Well. She is somewhat disturbed at that time. Firstly, what was
she going to do after the takeoff? It's not as if she had a lot
of options. She was doomed when she broke to run.

But it's a minor issue really. The main idea is that Yomi was
doomed many years ago, when she was unable to handle constantly
being pecked by Tomo. That's when it was all decided. This is why
her death did not have effect on Tomo, philosophically speaking.
It was only some walking shell. Sooner or later, it was all the same.

Granted, some spark of old Yomi has remained, sometimes to flash.
That's why she did not kill Tomo. It's basically a "Darth Vader"
pattern, only there is no reconciliation. It's more realistic, I think.

And you leave Tomo convinced that Yomi is still out there somewhere.

This is Azumanga fanfiction, not some action flick. Tomo has to
continue her ignorant existence, because this is what Yomi died for.
Look at it this way. Yomi knew that she were doomed. No matter how
clever a terrorist you are, sooner or later, you make a mistake.
She had a choice: to take Tomo with her, or go down alone.

Of course, my target is to hide necessary hints inside the fic,
so that these explanations were unnecessary.

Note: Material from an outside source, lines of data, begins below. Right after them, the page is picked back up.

/-- The offset of a dialog (R65). -/
def ptmTheta (m : PtmMap) (t1 rttPrev t2 p : Int) : Int :=
  let t0 : Int := ((m.t0Sec.toNat * 1000000000 + m.t0Nsec.toNat : Nat) : Int) * nsU
  let e := (t2 - m.p0.toNat) * nsU
  let d := quo (rttPrev - p * nsU) 2
  t0 + e + quo (e * m.rate.toInt) 1000000000 - d - t1

/-- PTM_RESPONSE: t4 is stamped and the dialog's offset taken; a Response without data abandons the dialog. -/
def execPtmResponse (t2 : Option (BitVec 64)) (prop : BitVec 32) (s : State) : Out :=
  match s.loop.ptmT1 with
  | none => .next s
  | some t1 =>
    match t2 with
    | none => .next s.ptmAbandon
    | some m2 =>
      let t4 := s.units
      let dlg := match s.loop.ptmPrev, s.loop.mapNow with
        | some (a, b), some m => [(ptmTheta m t1 ((b : Int) - a) m2.toNat prop.toNat, t4 - t1, t1)]
        | _, _ => []
      .next { s with loop := { s.loop with
        ptmT1 := none, ptmPrev := some (t1, t4), dialogs := s.loop.dialogs ++ dlg, master := m2.toNat, masterT1 := t1 } }

/-- PTM_TIMEOUT: no answer within 1 ms. -/
def execPtmTimeout (s : State) : Out :=
  if s.up && s.loop.ptmT1.isSome && s.loop.ptmSent + msC ≤ s.now then .next s.ptmAbandon else .next s

/-- The dialogs of a second within 20 ns of its shortest round trip (R65). -/
def keptDialogs (l : List (Int × Nat × Nat)) : List (Int × Nat × Nat) :=
  match l with
  | [] => []
  | (_, r, _) :: _ =>
    let shortest := l.foldl (fun m e => min m e.2.1) r
    l.filter fun e => e.2.1 ≤ shortest + 20 * 65536

/-- The second's PTM offset (R65): the mean over the dialogs kept. -/
def ptmOffset (l : List (Int × Nat × Nat)) : Option Int :=
  let kept := (keptDialogs l).map (·.1)
  if kept.isEmpty then none else some (quo kept.sum kept.length)

/-- f as the slope of one second of offsets gives it (R67), from the first to the last dialog kept. DESIGN CHOICE (log entry
48): the spec names no fit. -/
def State.slopeSeed (s : State) (l : List (Int × Nat × Nat)) : Option Int :=
  match (keptDialogs l).head?, (keptDialogs l).getLast? with
  | some (a, _, ta), some (b, _, tb) =>
    if ta < tb then some (s.loop.f + s.loop.slew + quo ((b - a) * (1000000000 * 2 ^ 31)) (tb - ta)) else none
  | _, _ => none

/-! ### The loop (R66 to R72) -/

/-- A clamp to plus and minus `m`. -/
def clampI (m v : Int) : Int := max (-m) (min m v)

/-- Theta in TIM_OFFSET's units of 2^-8 ns, saturating. -/
def thetaReg (t : Int) : Word := BitVec.ofInt 32 (max (-(2 ^ 31)) (min (2 ^ 31 - 1) (quo t 256)))

/-- f and s after an accepted offset (R67); `seed` replaces f at a source's first acquisition. -/
def State.discipline (s : State) (theta : Int) (seed : Option Int) : State :=
  let ki := fld s.tim.loop 7 4
  let kp := fld s.tim.loop 3 0
  let f0 := seed.getD s.loop.f
  let f := clampI (200000 * 2 ^ 31) (f0 + theta * 2 ^ (15 - ki))
  let sl := clampI (50000 * 2 ^ 31) (theta * 2 ^ (15 - kp))
  ({ s with loop := { s.loop with f := f, slew := sl } }).applyInc

/-- A second without a correction: the slew of the last one has had its second (R67: held for the next second). -/
def State.noSlew (s : State) : State := ({ s with loop := { s.loop with slew := 0 } }).applyInc

/-- The second's offset of the disciplining source `src` is accepted (R67, R72). IRIG-B and PTM seed f at their first
acquisition; 1PPS does when the gate of R54 has ended. -/
def State.acceptOffset (s : State) (src : Nat) (theta : Int) (seed : Option Int) : State :=
  let s := { s with loop := { s.loop with rejected := 0 } }
  let free := 2 ≤ s.tim.qual.toNat
  let s := if src = 1 then s else { s with tim := { s.tim with loaded := true } }
  if free && theta < -(10000000 * nsU) then { s with tim := { s.tim with backPend := true } }.noSlew
  else
    let seed := if src = 1 || s.loop.seeded.getLsbD (src - 1) then none else seed
    let s := { s with tim := { s.tim with backPend := false }
                      loop := { s.loop with
                        seeded := s.loop.seeded ||| (if seed.isSome then BitVec.ofNat 3 (2 ^ (src - 1)) else 0) } }
    let s := s.discipline theta seed
    if free && 10000 * nsU ≤ theta then
      let before : Nat := s.units
      let after : Nat := (Int.ofNat before + theta).toNat
      let s := s.setCounter after
      (timEvent { s with tim := { s.tim with loaded := true } } 5).timeRec [3, before, after]
    else s

/-- A source is dropped (R67): it is reconsidered only after it has been lost and regained. -/
def State.dropSource (s : State) (src : Nat) : State :=
  let s := (timEvent s 3).timeRec [7, src]
  let s := if src = 3 then { s with loop := { s.loop with ptmDropped := true, rejected := 0 } }
    else { s with tim := { s.tim with tinDropped := true }, loop := { s.loop with rejected := 0 } }
  s.sourceGone (src ≠ 3)

/-- Seconds in a row with an offset below a bound in ns. -/
def inRow (n : Nat) (bound : Int) (theta : Option Int) : Nat :=
  match theta with
  | some t => if -(bound * nsU) < t && t < bound * nsU then satInc n 8 else 0
  | none => 0

/-- QUAL after the second (R69). -/
def State.lockQual (s : State) (src : Nat) : State :=
  if (src = 1 || src = 2) && 8 ≤ s.loop.inBound then s.setQual 0
  else if src = 3 && 8 ≤ s.loop.inBoundPtm then s.setQual 1
  else s

/-- The cross-check of R68: TIME_IN disciplines, PTM is valid, and their offsets differ for the third second running. -/
def State.xcheck (s : State) (tin ptm : Option Int) : State × Bool :=
  let lim : Int := (fld s.tim.ctrl 15 8 : Nat)
  match tin, ptm with
  | some a, some b =>
    if lim = 0 || (a - b).natAbs ≤ (lim * 1000 * nsU).toNat then ({ s with loop := { s.loop with xchkRun := 0 } }, false)
    else if s.loop.xchkRun < 2 then ({ s with loop := { s.loop with xchkRun := s.loop.xchkRun + 1 } }, false)
    else
      let s := { s with loop := { s.loop with xchkRun := 0, xchkAt := s.now }, tim := { s.tim with xchkHold := true } }
      (((timEvent s 4).timeRec [4]).sourceGone true, true)
  | _, _ => ({ s with loop := { s.loop with xchkRun := 0 } }, false)

/-- What a second begins with: the new map, the second's PTM offset, validity and staleness. -/
def State.secondStart (s : State) : State × Option Int × Option Int × Option Int :=
  let s := match s.loop.mapNext with
    | some m => { s with loop := { s.loop with mapNow := some m, mapNext := none } }
    | none => s
  let stale := s.mapOld
  let s := if stale && !s.tim.mapStale then timEvent s 7 else s
  let ptm := if stale || !s.pci.ptmEn || !bit s.tim.ctrl 4 then none else ptmOffset s.loop.dialogs
  let tin := if s.tim.tinValid && !s.tim.tinDropped && !s.tim.xchkHold then s.tim.tinTheta else none
  ({ s with tim := { s.tim with mapStale := stale, ptmValid := ptm.isSome, tinTheta := none }
            loop := { s.loop with dialogs := [], lastSec := s.tim.sec
                                  ptmDropped := s.loop.ptmDropped && ptm.isSome } }, tin, ptm, s.slopeSeed s.loop.dialogs)
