-- ==== Sys2Proof/Machine/Reset.lean ====
section
/-! DEFINITION. Sys2Proof/Machine/Reset.lean: module reset, what it keeps and what it clears, and the power states of R2
and R410. -/

namespace Sys2Proof.Machine

/-- ALERT_N (R439): driven in MAIN only, while a flag of a source that fired with NOTIFY or stronger stands, or in HALT. -/
def State.alertTouch (s : State) : State :=
  let noted := s.tmp.srcs.any fun e => e.2.notified && bit s.tmp.flags e.1
  { s with tmp := { s.tmp with alert := s.pwr.state == .main && (s.halted || noted) } }

/-- A retirement class through a module reset: the map and what is retired (R31). -/
def RetClass.kept (r : RetClass) : RetClass := { map := r.map, retired := r.retired }

/-- Retirement state through a module reset (R5, R31, R34). DESIGN CHOICE (log entry 104): a permanent decision that waits and
a bring-in under way are dropped, and a logical number left without a resource stays so; the spec is silent. -/
def resetRet (r : Ret) : Ret :=
  { lane := r.lane.kept, hashUnit := r.hashUnit.kept, engine := r.engine.kept, tenantCore := r.tenantCore.kept,
    noiseCell := r.noiseCell.kept, nandBlock := r.nandBlock.kept, keyRow := r.keyRow.kept, norSector := r.norSector.kept,
    dmaEngine := r.dmaEngine.kept, fwPair := r.fwPair.kept }

/-- The tamper block through a module reset (R428 to R431, R444, R450): flags, configuration and pending entries stay, and
so do the decisions that the always-on island is taking on a response. -/
def resetTmp (t : Tmp) : Tmp :=
  let keep (d : Dec) : Bool := match d.what with
    | .respond _ _ _ => true
    | .lifecycle dest party _ => dest == 3 && party == 0
    | _ => false
  { t with
    clearMask := 0, pendDone := false, result := 0, srcSel := 0, respInForce := 0, zeroized := false, pendSeq := 0
    srcs := tmap {} (fun _ x => { filt := x.filt, resp := x.resp, notified := x.notified }) t.srcs
    decisions := t.decisions.filter keep }

/-- The tamper block with the firings that the always-on island had not yet delivered, kept in its pending-action register
(R21, R444). -/
def keepFirings (t : Tmp) (l : List DvEv) : Tmp :=
  l.foldl (fun t e =>
    if !e.firing then t
    else if 16 ≤ t.pend.length then { t with overflow := satInc t.overflow 255 }
    else { t with pend := t.pend ++
      [{ index := leAt e.body 0 1, resp := leAt e.body 2 1, state := leAt e.body 3 1, seq := e.aoseq.getD 0 }] }) t

/-- The power block through a module reset: levels, sensors and what the next start has to record. -/
def resetPwr (p : Pwr) : Pwr :=
  { state := p.state, inReset := true, vin := p.vin, rails := p.rails, vbat := p.vbat, field := p.field, temp := p.temp,
    vinMin := p.vinMin, tempMax := p.tempMax, backupSeen := p.backupSeen, fieldSeen := p.fieldSeen, offSeen := p.offSeen,
    dueHost := true, dueLost := p.dueLost, dueRail := p.dueRail, dueMrst := p.dueMrst, mrstN := p.mrstN,
    perstN := p.perstN, clkin := p.clkin, okSince := p.okSince }

/-- The contactless block through a module reset (R481): the field's comparators, what the always-on island keeps, the
key block in flash. -/
def resetCl (c : Cl) : Cl :=
  { fieldTag := c.fieldTag, fieldWrite := c.fieldWrite, vfield := c.vfield, authFails := c.authFails,
    snapSlot := c.snapSlot, snapValid := c.snapValid, keys := c.keys, sent := c.sent }

/-- Lifecycle, keys and images in flash stand; what runs and what was measured does not (R486, R488, R504). -/
def resetLc (l : Lc) : Lc :=
  { l with fw := .rom, fwReady := false, testPort := false, meas := [], composite := List.replicate 64 0, tenants := [],
           jig := none, jigSince := false, snapDue := none, snapBody := none, snapFailedOn := none, lastSnap := [],
           reports := [], retiredHalt := false, resetDue := false }

/-- Engines through a module reset (R236): pages below 48 are erased. -/
def resetEngine (e : Engine) : Engine :=
  let l := eraseLow e
  { mem := l.mem, secret := l.secret, loaded := l.loaded, written := l.written }

/-- Module reset is asserted; every link returns to phase 0 (R21, R51, R111, R125, R138, R173, R217, R236, R260, R317, R328): every main-domain register
is at its reset value. A MARK past its INTENT is completed by the Locket engine (R477); the session ends. Functions take
what GLB_STATUS reads now as last seen. It includes a host reset, whose record the next start writes (R111). -/
def State.assertReset (s : State) : State :=
  let s := s.flReset.archiveReset
  let s := ({ s with pwr := { s.pwr with inReset := true } } : State).endClasp
  let t : State := {
    now := s.now, free := s.free, pending := s.pending
    clk := { mcArmed := s.clk.mcArmed, sub := s.clk.sub }
    tim := { shadow := s.tim.shadow, shadowPresent := s.tim.shadowPresent }
    dv := { pins := tmap {} (fun _ p => { raw := p.raw }) s.dv.pins, inbox := s.dv.inbox.filter fun e => e.src = 1 && e.aoseq.isSome && !e.firing }
    pci := { nextId := s.pci.nextId, wire := s.pci.wire, aer := s.pci.aer }
    mbx := { chans := tmap {} (fun _ c => { flushed := !c.fifo.isEmpty }) s.mbx.chans }
    hme := { engines := tmap {} (fun _ e => resetEngine e) s.hme.engines }
    arc := s.arc, fls := s.fls
    pwr := resetPwr s.pwr, tmp := keepFirings (resetTmp s.tmp) s.dv.inbox, ret := resetRet s.ret, lnk := {}
    cl := resetCl s.cl, lc := resetLc s.lc }
  let drop (fn : Nat) (u : State) : State := u.setFun fn { u.fun_ fn with dropped := min 65535 (s.flying fn) }
  (each (upto 64) (fun fn u => drop fn (u.resetFun fn)) t).alertTouch

/-! ### Power states (R2, R410, R430) -/

/-- The always-on island loses its supply: its contents are lost, and it reports so (R430, R443, R446, R447, R481). -/
def State.aoLoss (s : State) : State :=
  { s with
    tmp := { s.tmp with flags := 0x20, aoLost := true, aoNoiseFail := false, aoCells := 0, pend := [], overflow := 0,
                        aoseq := 0, pendSeq := 0, srcs := [], kek := none, heldZ := 0, heldRetire := false,
                        decisions := [], veneer := [] }
    tim := { s.tim with shadow := 0, shadowPresent := false }
    cl := { s.cl with authFails := 0, snapSlot := 0, snapValid := false } }

/-- A power state is entered; the states visited since the last MAIN are kept. -/
def State.enterPower (s : State) (p : PowerState) : State :=
  if s.pwr.state = p then s else
  let w : Pwr := { s.pwr with
    state := p
    fieldSeen := s.pwr.fieldSeen || p == PowerState.field
    backupSeen := s.pwr.backupSeen || p == PowerState.backup
    offSeen := s.pwr.offSeen || p == PowerState.off }
  let s : State := { s with pwr := w }
  (if p = PowerState.off then s.aoLoss else s).alertTouch

def State.vbatOk (s : State) : Bool := 2000 ≤ s.pwr.vbat && s.pwr.vbat ≤ 3600

/-- Without card power: FIELD, BACKUP or OFF, in the precedence of R2. -/
def State.settle (s : State) : State :=
  if s.pwr.state = .main then s
  else s.enterPower (if s.cl.fieldTag then .field else if s.vbatOk then .backup else .off)

/-- MAIN ends (R410, R417): what the next start records begins anew. A field that stands is no new activation (R480). -/
def State.leaveMain (s : State) : State :=
  let w : Pwr := { s.pwr with backupSeen := false, fieldSeen := false, offSeen := false }
  let s : State := { s with pwr := w, clk := { s.clk with mcArmed := false }, cl := { s.cl with silent := s.cl.fieldTag } }
  s.enterPower (if s.cl.fieldTag then .field else if s.vbatOk then .backup else .off)

end Sys2Proof.Machine
end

I suppose I fail at that.

For instance, try this on:  add a short scene before the last one, 
cutting back to Yomi on
the rooftop, looking directly into Tomo's eyes.  And Tomo is looking 
back at her,
having spotted Yomi on the root (you might or might not leave it 
ambiguous whether
Tomo recognizes her).  And Yomi finds that she can't pull the trigger 
when she's
looking Tomo in the eyes like that, which upsets her, and then she gets 
careless
during her getaway (or whatever she really did at the airport).

This sounds a little cheap, but more importantly see above about the
way I wish to portray Tomo.

I really like stories where Tomo is given a chance at redemption,
such as in Zoltan's case where she sees her own gravestone with the
inscription "WORTHLESS". If she knew that Yomi skipped out, it might
have been something to prompt her to rethink her life. I am not sure
it would be to the good for her at this stage though. She might lose
motivation at work now that the quest was over. Her self-image would
be shattered, and right in time for a mid-life crisis.

But doing anything like that would turn everything in the story
on its ear. It would change the focus from Tomo and Yomi to
Tomo coming to grips with the new reality. Angsty :-)

I don't think I can write it convincingly, and I don't have time
to try (fortunately or unfortunately).